____ Data records

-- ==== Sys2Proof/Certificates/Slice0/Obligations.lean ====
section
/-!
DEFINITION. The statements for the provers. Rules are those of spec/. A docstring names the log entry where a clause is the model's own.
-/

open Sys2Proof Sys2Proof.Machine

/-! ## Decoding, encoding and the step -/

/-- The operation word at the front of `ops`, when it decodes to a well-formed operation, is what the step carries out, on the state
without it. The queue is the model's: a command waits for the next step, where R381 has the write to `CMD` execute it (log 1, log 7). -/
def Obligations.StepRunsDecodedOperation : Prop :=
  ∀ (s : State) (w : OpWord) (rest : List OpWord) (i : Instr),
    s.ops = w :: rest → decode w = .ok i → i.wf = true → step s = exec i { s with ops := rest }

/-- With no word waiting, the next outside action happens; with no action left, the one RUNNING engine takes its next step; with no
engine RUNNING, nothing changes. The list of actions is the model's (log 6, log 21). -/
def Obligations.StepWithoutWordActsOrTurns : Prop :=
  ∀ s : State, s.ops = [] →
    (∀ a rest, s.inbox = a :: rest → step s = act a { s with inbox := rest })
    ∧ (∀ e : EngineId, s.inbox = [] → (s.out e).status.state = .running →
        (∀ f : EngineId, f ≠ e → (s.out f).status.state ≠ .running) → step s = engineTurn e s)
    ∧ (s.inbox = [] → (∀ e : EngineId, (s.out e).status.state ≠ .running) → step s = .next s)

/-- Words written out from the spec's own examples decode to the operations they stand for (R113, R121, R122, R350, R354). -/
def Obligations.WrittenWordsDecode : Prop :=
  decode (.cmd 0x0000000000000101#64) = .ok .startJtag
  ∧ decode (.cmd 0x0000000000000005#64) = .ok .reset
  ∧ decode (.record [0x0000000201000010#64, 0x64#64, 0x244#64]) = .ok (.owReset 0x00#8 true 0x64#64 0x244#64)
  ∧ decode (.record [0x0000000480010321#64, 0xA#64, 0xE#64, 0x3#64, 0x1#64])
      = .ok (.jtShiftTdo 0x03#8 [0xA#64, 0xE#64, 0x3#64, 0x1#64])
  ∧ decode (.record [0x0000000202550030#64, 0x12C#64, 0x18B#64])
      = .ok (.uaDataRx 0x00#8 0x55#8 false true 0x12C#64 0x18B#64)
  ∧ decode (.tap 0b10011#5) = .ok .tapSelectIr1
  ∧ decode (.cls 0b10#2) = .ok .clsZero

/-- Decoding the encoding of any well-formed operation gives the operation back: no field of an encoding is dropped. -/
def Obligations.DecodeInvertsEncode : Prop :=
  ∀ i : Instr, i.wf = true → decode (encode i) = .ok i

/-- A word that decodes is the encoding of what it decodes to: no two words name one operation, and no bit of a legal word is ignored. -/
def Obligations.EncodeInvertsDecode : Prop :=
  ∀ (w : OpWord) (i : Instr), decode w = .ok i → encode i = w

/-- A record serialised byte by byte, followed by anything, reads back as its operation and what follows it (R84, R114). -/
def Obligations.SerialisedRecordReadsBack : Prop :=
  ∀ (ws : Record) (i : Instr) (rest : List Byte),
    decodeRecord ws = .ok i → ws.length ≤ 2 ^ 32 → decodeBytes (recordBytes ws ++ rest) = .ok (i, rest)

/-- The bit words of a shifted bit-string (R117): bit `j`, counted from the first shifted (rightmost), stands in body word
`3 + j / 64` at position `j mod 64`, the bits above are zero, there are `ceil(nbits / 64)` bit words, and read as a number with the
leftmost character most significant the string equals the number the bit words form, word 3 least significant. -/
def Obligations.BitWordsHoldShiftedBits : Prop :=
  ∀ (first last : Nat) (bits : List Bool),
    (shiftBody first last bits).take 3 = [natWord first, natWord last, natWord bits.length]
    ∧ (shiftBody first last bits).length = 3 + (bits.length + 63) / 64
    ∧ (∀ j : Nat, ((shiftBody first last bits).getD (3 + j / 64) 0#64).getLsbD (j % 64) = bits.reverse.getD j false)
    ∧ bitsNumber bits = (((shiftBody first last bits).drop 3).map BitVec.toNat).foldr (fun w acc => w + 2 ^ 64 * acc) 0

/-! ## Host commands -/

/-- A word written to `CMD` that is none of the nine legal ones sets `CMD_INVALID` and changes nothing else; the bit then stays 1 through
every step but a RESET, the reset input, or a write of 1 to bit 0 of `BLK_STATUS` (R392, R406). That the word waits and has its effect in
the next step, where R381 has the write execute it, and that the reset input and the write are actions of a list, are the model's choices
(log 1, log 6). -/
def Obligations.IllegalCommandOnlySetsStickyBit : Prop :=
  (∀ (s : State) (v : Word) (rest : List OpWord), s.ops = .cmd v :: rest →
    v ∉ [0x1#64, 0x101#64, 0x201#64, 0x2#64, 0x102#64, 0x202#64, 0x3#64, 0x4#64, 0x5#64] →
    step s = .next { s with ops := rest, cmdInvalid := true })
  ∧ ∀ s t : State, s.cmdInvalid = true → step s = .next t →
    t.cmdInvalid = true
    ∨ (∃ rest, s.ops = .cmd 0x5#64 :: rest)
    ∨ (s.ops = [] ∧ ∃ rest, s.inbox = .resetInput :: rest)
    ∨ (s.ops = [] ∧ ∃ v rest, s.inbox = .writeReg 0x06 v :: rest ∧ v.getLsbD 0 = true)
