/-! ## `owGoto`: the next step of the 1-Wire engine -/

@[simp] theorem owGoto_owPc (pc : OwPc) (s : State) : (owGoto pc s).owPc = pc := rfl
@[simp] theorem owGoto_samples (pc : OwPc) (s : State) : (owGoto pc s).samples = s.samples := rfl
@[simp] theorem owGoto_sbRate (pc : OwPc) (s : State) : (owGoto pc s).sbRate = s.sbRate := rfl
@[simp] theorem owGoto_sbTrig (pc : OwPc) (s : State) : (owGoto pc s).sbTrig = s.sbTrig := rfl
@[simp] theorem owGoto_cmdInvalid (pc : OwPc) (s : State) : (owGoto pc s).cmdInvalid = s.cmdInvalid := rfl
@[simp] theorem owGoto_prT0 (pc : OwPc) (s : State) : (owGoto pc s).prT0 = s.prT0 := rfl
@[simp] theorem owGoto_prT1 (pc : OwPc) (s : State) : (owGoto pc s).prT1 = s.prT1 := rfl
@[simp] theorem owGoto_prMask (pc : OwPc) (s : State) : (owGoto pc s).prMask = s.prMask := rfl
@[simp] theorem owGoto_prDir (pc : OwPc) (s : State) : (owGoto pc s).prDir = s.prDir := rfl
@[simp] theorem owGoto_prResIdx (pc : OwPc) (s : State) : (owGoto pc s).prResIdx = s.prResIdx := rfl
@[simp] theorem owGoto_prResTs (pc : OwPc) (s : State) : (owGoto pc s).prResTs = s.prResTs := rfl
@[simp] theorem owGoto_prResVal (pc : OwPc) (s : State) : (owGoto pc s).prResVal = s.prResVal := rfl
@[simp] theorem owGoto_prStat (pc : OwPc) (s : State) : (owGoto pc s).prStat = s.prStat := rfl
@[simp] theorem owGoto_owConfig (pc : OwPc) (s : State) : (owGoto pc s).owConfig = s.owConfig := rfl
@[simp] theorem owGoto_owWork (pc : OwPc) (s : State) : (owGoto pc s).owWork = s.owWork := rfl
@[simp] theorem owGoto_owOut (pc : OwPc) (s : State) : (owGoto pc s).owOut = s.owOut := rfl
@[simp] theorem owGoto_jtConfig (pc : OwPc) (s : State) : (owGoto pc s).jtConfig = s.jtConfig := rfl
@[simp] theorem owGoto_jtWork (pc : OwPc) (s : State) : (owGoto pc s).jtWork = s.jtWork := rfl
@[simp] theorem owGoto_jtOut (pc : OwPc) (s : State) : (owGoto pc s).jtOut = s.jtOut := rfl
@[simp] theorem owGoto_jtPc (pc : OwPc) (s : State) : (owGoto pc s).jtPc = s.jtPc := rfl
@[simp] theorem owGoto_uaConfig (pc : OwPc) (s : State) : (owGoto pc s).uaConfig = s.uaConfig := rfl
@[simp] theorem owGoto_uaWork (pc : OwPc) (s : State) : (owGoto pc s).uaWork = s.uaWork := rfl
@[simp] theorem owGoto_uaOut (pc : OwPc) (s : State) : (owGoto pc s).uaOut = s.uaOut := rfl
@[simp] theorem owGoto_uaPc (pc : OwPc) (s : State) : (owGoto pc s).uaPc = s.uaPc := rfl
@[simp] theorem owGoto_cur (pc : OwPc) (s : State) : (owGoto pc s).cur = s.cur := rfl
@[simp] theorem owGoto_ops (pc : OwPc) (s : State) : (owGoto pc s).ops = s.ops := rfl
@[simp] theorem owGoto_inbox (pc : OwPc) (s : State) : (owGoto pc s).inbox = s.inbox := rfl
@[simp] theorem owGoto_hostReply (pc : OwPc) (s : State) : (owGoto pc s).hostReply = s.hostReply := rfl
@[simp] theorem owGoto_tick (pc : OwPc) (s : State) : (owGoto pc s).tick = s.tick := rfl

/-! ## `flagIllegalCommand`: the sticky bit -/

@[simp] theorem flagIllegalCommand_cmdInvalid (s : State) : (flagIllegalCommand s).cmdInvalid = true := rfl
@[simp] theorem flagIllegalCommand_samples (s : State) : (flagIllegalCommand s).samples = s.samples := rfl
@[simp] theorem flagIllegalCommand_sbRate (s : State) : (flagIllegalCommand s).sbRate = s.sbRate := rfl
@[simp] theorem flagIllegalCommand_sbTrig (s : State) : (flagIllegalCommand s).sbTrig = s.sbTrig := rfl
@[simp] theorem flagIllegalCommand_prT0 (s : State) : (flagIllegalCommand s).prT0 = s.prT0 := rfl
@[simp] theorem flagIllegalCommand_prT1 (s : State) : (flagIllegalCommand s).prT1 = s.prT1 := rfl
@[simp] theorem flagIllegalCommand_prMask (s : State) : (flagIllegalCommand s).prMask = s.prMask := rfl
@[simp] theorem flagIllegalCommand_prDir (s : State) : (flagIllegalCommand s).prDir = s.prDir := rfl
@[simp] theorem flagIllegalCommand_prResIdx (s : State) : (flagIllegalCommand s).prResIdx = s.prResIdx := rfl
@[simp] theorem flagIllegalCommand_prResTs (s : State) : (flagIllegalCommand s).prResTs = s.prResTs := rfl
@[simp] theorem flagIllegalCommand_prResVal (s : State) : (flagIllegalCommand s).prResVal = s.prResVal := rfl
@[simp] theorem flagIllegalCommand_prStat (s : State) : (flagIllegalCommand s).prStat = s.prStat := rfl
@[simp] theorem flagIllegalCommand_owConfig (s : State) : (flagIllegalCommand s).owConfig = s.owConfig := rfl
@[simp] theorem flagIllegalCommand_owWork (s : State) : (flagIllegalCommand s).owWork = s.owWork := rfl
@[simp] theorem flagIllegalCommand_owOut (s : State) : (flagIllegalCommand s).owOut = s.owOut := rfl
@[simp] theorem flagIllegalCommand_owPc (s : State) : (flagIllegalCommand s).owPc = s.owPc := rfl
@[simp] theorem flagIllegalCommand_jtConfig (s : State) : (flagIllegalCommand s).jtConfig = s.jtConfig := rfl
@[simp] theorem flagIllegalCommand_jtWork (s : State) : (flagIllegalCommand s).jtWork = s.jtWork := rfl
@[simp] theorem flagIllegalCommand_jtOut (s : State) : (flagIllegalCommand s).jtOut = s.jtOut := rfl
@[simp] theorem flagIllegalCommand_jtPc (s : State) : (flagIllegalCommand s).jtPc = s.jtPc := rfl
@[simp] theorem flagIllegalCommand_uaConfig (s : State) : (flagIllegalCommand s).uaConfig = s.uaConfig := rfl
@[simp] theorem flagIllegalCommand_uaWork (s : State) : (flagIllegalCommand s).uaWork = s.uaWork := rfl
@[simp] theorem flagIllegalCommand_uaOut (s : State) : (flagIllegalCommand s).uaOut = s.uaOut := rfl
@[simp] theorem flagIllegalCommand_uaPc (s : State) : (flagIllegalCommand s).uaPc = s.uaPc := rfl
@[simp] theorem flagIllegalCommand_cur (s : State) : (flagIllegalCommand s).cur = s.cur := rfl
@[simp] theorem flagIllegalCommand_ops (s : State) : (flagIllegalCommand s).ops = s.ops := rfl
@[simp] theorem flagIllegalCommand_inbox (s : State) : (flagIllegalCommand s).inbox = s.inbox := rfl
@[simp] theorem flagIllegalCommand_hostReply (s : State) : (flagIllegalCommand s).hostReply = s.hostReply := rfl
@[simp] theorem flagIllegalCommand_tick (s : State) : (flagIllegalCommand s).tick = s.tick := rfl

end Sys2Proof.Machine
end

________

◆ Work item: Check each line above for "well" and return the ones that have it.

◆ Written solution:
/-- The operation word at the front of `ops`, when it decodes to a well-formed operation, is what the step carries out, on the state
/-- Decoding the encoding of any well-formed operation gives the operation back: no field of an encoding is dropped. -/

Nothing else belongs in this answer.